- _EXCERPTED RECORDS_
/-- The Reading is exact (R48, R152, R154, R155): no register of a MAP truncates. The mantissa is at most 999999, the exponent in -15..6, the text at most 12 characters, and each register holds the value the rules give. The exponent is the parse's plus the power of ten of the scale flags: -9, -6, -3, 3 or 6, or 0 under dBm or percent or with no flag set. -/
def Obligations.ReadingExact : Prop :=
  ∀ (b : BuildParams) (r : Record),
    let p := parseText (displayText b r)
    let d := mapCore b r
    let power : ℤ :=
      if r[1].getLsbD 0 || r[15].getLsbD 4 then 0 else if r[1].getLsbD 7 then 6 else if r[1].getLsbD 6 then 3
      else if r[1].getLsbD 1 then -3 else if r[1].getLsbD 2 then -6 else if r[2].getLsbD 6 then -9 else 0
    d.mant.toNat = p.mant ∧ d.mant.toNat ≤ 999999 ∧
    d.scale = scaleOf r ∧ (scaleOf r).power = power ∧ d.exp.toInt = p.exp + power ∧ -15 ≤ d.exp.toInt ∧ d.exp.toInt ≤ 6 ∧
    d.neg = p.neg ∧
    d.textLen.toNat = (displayText b r).length ∧ (displayText b r).length ≤ 12 ∧
    (∀ j : Fin 12, d.text[j] = match (displayText b r)[j.val]? with | some c => c.ascii | none => 0)

/-- R162: changing any bit the mapper never reads leaves the Reading unchanged, for every build. -/
def Obligations.UnreadInputs : Prop :=
  ∀ (b : BuildParams) (r q : Record),
    (∀ i : Fin 17, r[i] &&& mapperMask[i] = q[i] &&& mapperMask[i]) → mapCore b r = mapCore b q

/-- The cell walk (R152, R153): the text is the six cells in order; a set flag gives '-' in cell 0 and '.' elsewhere, before the glyph; a nonzero pattern gives its glyph, or sets its bit of `RD_UNMAPPED` when no entry matches. With a valid codebook the lookup is the unique match. The glyphs of indices 0 to 14 are 0123456789ELnr- (R108, R153), with the character codes of R109. -/
def Obligations.CellWalk : Prop :=
  ((List.finRange 15).map glyph =
    (List.finRange 10).map TextChar.digit ++ [.letterE, .letterL, .letterN, .letterR, .minus] ∧
    ((List.finRange 15).map glyph ++ [TextChar.point]).map TextChar.ascii =
      ([0x30, 0x31, 0x32, 0x33, 0x34, 0x35, 0x36, 0x37, 0x38, 0x39, 0x45, 0x4C, 0x6E, 0x72, 0x2D, 0x2E] : List Byte)) ∧
  (∀ (b : BuildParams), b.valid = true → ∀ (p : BitVec 7) (g : Fin 15), lookupGlyph b p = some g ↔ b.segCodebook[g] = p) ∧
  (∀ (b : BuildParams) (p : BitVec 7), lookupGlyph b p = none ↔ ∀ g : Fin 15, b.segCodebook[g] ≠ p) ∧
  (∀ (b : BuildParams) (r : Record),
    displayText b r = cellText b r 0 ++ cellText b r 1 ++ cellText b r 2 ++ cellText b r 3 ++ cellText b r 4 ++ cellText b r 5 ∧
    ∀ k : Fin 6,
      let cell : Byte := r[3 + k.val]
      let flag := match b.digitFlagBit with | .bit7 => cell.getLsbD 7 | .bit0 => cell.getLsbD 0
      let seg : BitVec 7 := match b.digitFlagBit with | .bit7 => cell.extractLsb' 0 7 | .bit0 => cell.extractLsb' 1 7
      cellText b r k =
        (if flag then [if k = 0 then TextChar.minus else .point] else []) ++
        (if seg = 0 then [] else match lookupGlyph b seg with | some g => [glyph g] | none => []) ∧
      ((mapCore b r).unmapped.getLsbD k.val = true ↔ seg ≠ 0 ∧ lookupGlyph b seg = none))

/-- R156 with R157, and R159 and R160: the unit of every switch byte and its overrides, the AC/DC code and the modifier. -/
def Obligations.UnitAndLabels : Prop :=
  (∀ (b : BuildParams) (r : Record),
    let d := mapCore b r
    (r[1].getLsbD 0 = true → d.unit = 9) ∧
    (r[1].getLsbD 0 = false → r[15].getLsbD 4 = true → d.unit = 10) ∧
    (r[1].getLsbD 0 = false → r[15].getLsbD 4 = false → d.unit = (switchUnit r[0]).1) ∧
    d.swinv = (switchUnit r[0]).2 ∧
    d.acdc.toNat = 2 * (r[2].getLsbD 2).toNat + (r[2].getLsbD 3).toNat ∧
    d.modifier = (if r[16].getLsbD 3 then .delta else if r[16].getLsbD 2 then .peakToPeak
      else if r[16].getLsbD 1 then .max else if r[15].getLsbD 2 then .min else .none) ∧
    d.scale = (if r[1].getLsbD 0 || r[15].getLsbD 4 then .none else if r[1].getLsbD 7 then .mega
      else if r[1].getLsbD 6 then .kilo else if r[1].getLsbD 1 then .milli
      else if r[1].getLsbD 2 then .micro else if r[2].getLsbD 6 then .nano else .none)) ∧
  ([0x00, 0x01, 0x02, 0x04, 0x08, 0x10, 0x20, 0x40, 0x80] : List Byte).map switchUnit =
    [(0, false), (4, false), (5, false), (6, false), (7, false), (5, false), (4, false), (3, false), (2, false)] ∧
  (∀ sw : Byte, sw ∉ ([0x00, 0x01, 0x02, 0x04, 0x08, 0x10, 0x20, 0x40, 0x80] : List Byte) → switchUnit sw = (15, true))

/-! ### The register window (spec/10_state.md, spec/20_memory.md) -/

/-- The packed registers as read, every field and every reserved bit: `STATUS` (R31), `CAL_STATUS` (R32), `CAL_CTRL` (R41) and `RD_ATTR` (R47); and the code tables of `OP` (R26), `CAL_STATE` (R27), `STOP_REQ` (R32), `ERR_CODE` (R240), `PREFIX` (R110) and `MOD` (R113). -/
def Obligations.StatusBits : Prop :=
  (∀ (b : BuildParams) (s : State) (off : BitVec 12), off &&& 0xFFC = 0x004 →
    let w := memRead b s off
    (w.getLsbD 0 = true ↔ s.op ≠ .idle) ∧ w.getLsbD 1 = s.done ∧ (w.getLsbD 2 = true ↔ s.errCode.code ≠ 0) ∧
    w.getLsbD 3 = s.reject ∧ w.getLsbD 4 = s.recValid ∧ w.getLsbD 5 = s.readValid ∧
    (w.getLsbD 6 = true ↔ 1 ≤ s.calState.code.toNat ∧ s.calState.code.toNat ≤ 8) ∧
    (w.getLsbD 7 = true ↔ s.rd.unmapped ≠ 0) ∧ w.getLsbD 8 = s.rd.swinv ∧ w.getLsbD 9 = s.txEn ∧
    w.extractLsb' 10 2 = 0 ∧ w.extractLsb' 12 4 = s.op.code ∧ w.extractLsb' 16 8 = s.errCode.code ∧
    w.extractLsb' 24 6 = s.errIndex ∧ w.extractLsb' 30 2 = 0) ∧
  (∀ (b : BuildParams) (s : State) (off : BitVec 12), off &&& 0xFFC = 0x008 →
    let w := memRead b s off
    w.extractLsb' 0 4 = s.calState.code ∧ w.extractLsb' 4 2 = s.stopReq.code ∧ w.extractLsb' 6 2 = 0 ∧
    w.extractLsb' 8 9 = s.batchRetry ∧ w.extractLsb' 17 15 = 0) ∧
  (∀ (b : BuildParams) (s : State) (off : BitVec 12), off &&& 0xFFC = 0x064 →
    let w := memRead b s off
    w.getLsbD 0 = s.cfg.gainDamp ∧ w.getLsbD 1 = s.cfg.tolEn ∧ w.extractLsb' 2 6 = 0 ∧
    w.extractLsb' 8 8 = s.cfg.refChannel ∧ w.extractLsb' 16 16 = 0) ∧
  (∀ (b : BuildParams) (s : State) (off : BitVec 12), off &&& 0xFFC = 0x308 →
    let w := memRead b s off
    w.extractLsb' 0 3 = s.rd.scale.code ∧ w.getLsbD 3 = false ∧ w.extractLsb' 4 4 = s.rd.unit ∧
    w.extractLsb' 8 2 = s.rd.acdc ∧ w.extractLsb' 10 2 = 0 ∧ w.extractLsb' 12 3 = s.rd.modifier.code ∧
    w.getLsbD 15 = false ∧ w.getLsbD 16 = s.rd.neg ∧ w.getLsbD 17 = s.rd.swinv ∧ w.extractLsb' 18 14 = 0) ∧
  ([Op.idle, .acqPulse, .acqRead, .smpPulse, .smpRead, .cal].map Op.code = [0, 1, 2, 3, 4, 8] ∧
    [CalState.idle, .readCal, .setLow, .measLow, .setHigh, .measHigh, .compute, .writeCal, .logRound, .converged, .failed,
      .aborted].map CalState.code = [0, 1, 2, 3, 4, 5, 6, 7, 8, 9, 10, 11] ∧
    [StopReq.none, .keep, .adjust, .abort].map StopReq.code = [0, 1, 2, 3] ∧
    [ErrCode.none, .transportTimeout, .framingError, .noRecord, .illegalCommand, .configError, .calUnstable, .calTimeout,
      .calDivergence, .calAcqFail, .calSupplyTimeout, .calAborted].map ErrCode.code =
      [0x00, 0x01, 0x02, 0x03, 0x04, 0x05, 0x10, 0x11, 0x12, 0x13, 0x14, 0x15] ∧
    [Scale.none, .nano, .micro, .milli, .kilo, .mega].map Scale.code = [0, 1, 2, 3, 4, 5] ∧
    [Modifier.none, .min, .max, .peakToPeak, .delta].map Modifier.code = [0, 1, 2, 3, 4])

/-- The views of the Record as read (R139-R142): `DS_FLAGS` bit by bit, `DS_SWPOS`, the six digit cells split by `DIGIT_FLAG_BIT`, and bargraph segment n, for n = 0 to 49, as bit n of `DS_BAR_LO` or bit n - 32 of `DS_BAR_HI`; every other bit of these words reads 0. -/
def Obligations.DisplayViews : Prop :=
  ∀ (b : BuildParams) (s : State),
    let w := memRead b s 0x280
    let r := s.record
    (∀ i : Nat, i < 8 → w.getLsbD i = r[1].getLsbD i) ∧
    w.getLsbD 8 = r[2].getLsbD 0 ∧ w.getLsbD 9 = r[2].getLsbD 1 ∧ w.getLsbD 10 = r[2].getLsbD 2 ∧
    w.getLsbD 11 = r[2].getLsbD 3 ∧ w.getLsbD 12 = r[2].getLsbD 6 ∧ w.getLsbD 13 = r[9].getLsbD 6 ∧
    w.getLsbD 14 = r[15].getLsbD 2 ∧ w.getLsbD 15 = r[16].getLsbD 1 ∧ w.getLsbD 16 = r[16].getLsbD 2 ∧
    w.getLsbD 17 = r[16].getLsbD 3 ∧ w.getLsbD 18 = r[15].getLsbD 4 ∧ w.extractLsb' 19 13 = 0 ∧
    memRead b s 0x284 = r[0].setWidth 32 ∧
    (∀ k : Fin 6,
      let cell := memRead b s (0x288 + 4 * BitVec.ofNat 12 k.val)
      let raw : Byte := r[3 + k.val]
      cell.extractLsb' 16 8 = raw ∧ cell.extractLsb' 24 8 = 0 ∧ cell.extractLsb' 9 7 = 0 ∧ cell.getLsbD 7 = false ∧
      (b.digitFlagBit = .bit7 → cell.getLsbD 8 = raw.getLsbD 7 ∧ cell.extractLsb' 0 7 = raw.extractLsb' 0 7) ∧
      (b.digitFlagBit = .bit0 → cell.getLsbD 8 = raw.getLsbD 0 ∧ cell.extractLsb' 0 7 = raw.extractLsb' 1 7)) ∧
    (∀ n : Nat, n < 50 →
      let bit := if n < 32 then (memRead b s 0x2A0).getLsbD n else (memRead b s 0x2A4).getLsbD (n - 32)
      (n < 6 → bit = r[9].getLsbD n) ∧
      (∀ k : Fin 5, ∀ j : Nat, j < 8 → n = 6 + 8 * k.val + j → bit = r[10 + k.val].getLsbD j) ∧
      (46 ≤ n → n < 49 → bit = r[15].getLsbD (n - 41)) ∧
      (n = 49 → bit = r[16].getLsbD 0)) ∧
    (memRead b s 0x2A4).extractLsb' 18 14 = 0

- _DIRECTIONS_
Give only the lines from the one holding "([Op.idle, .acqPulse, .acqRead, .smpPulse, .smpRead, .cal].map" through the one holding "[StopReq.none, .keep, .adjust, .abort].map", each restated exactly as it appears above.

- _RESULT OF THE EXERCISE_
  ([Op.idle, .acqPulse, .acqRead, .smpPulse, .smpRead, .cal].map Op.code = [0, 1, 2, 3, 4, 8] ∧
    [CalState.idle, .readCal, .setLow, .measLow, .setHigh, .measHigh, .compute, .writeCal, .logRound, .converged, .failed,
      .aborted].map CalState.code = [0, 1, 2, 3, 4, 5, 6, 7, 8, 9, 10, 11] ∧
    [StopReq.none, .keep, .adjust, .abort].map StopReq.code = [0, 1, 2, 3] ∧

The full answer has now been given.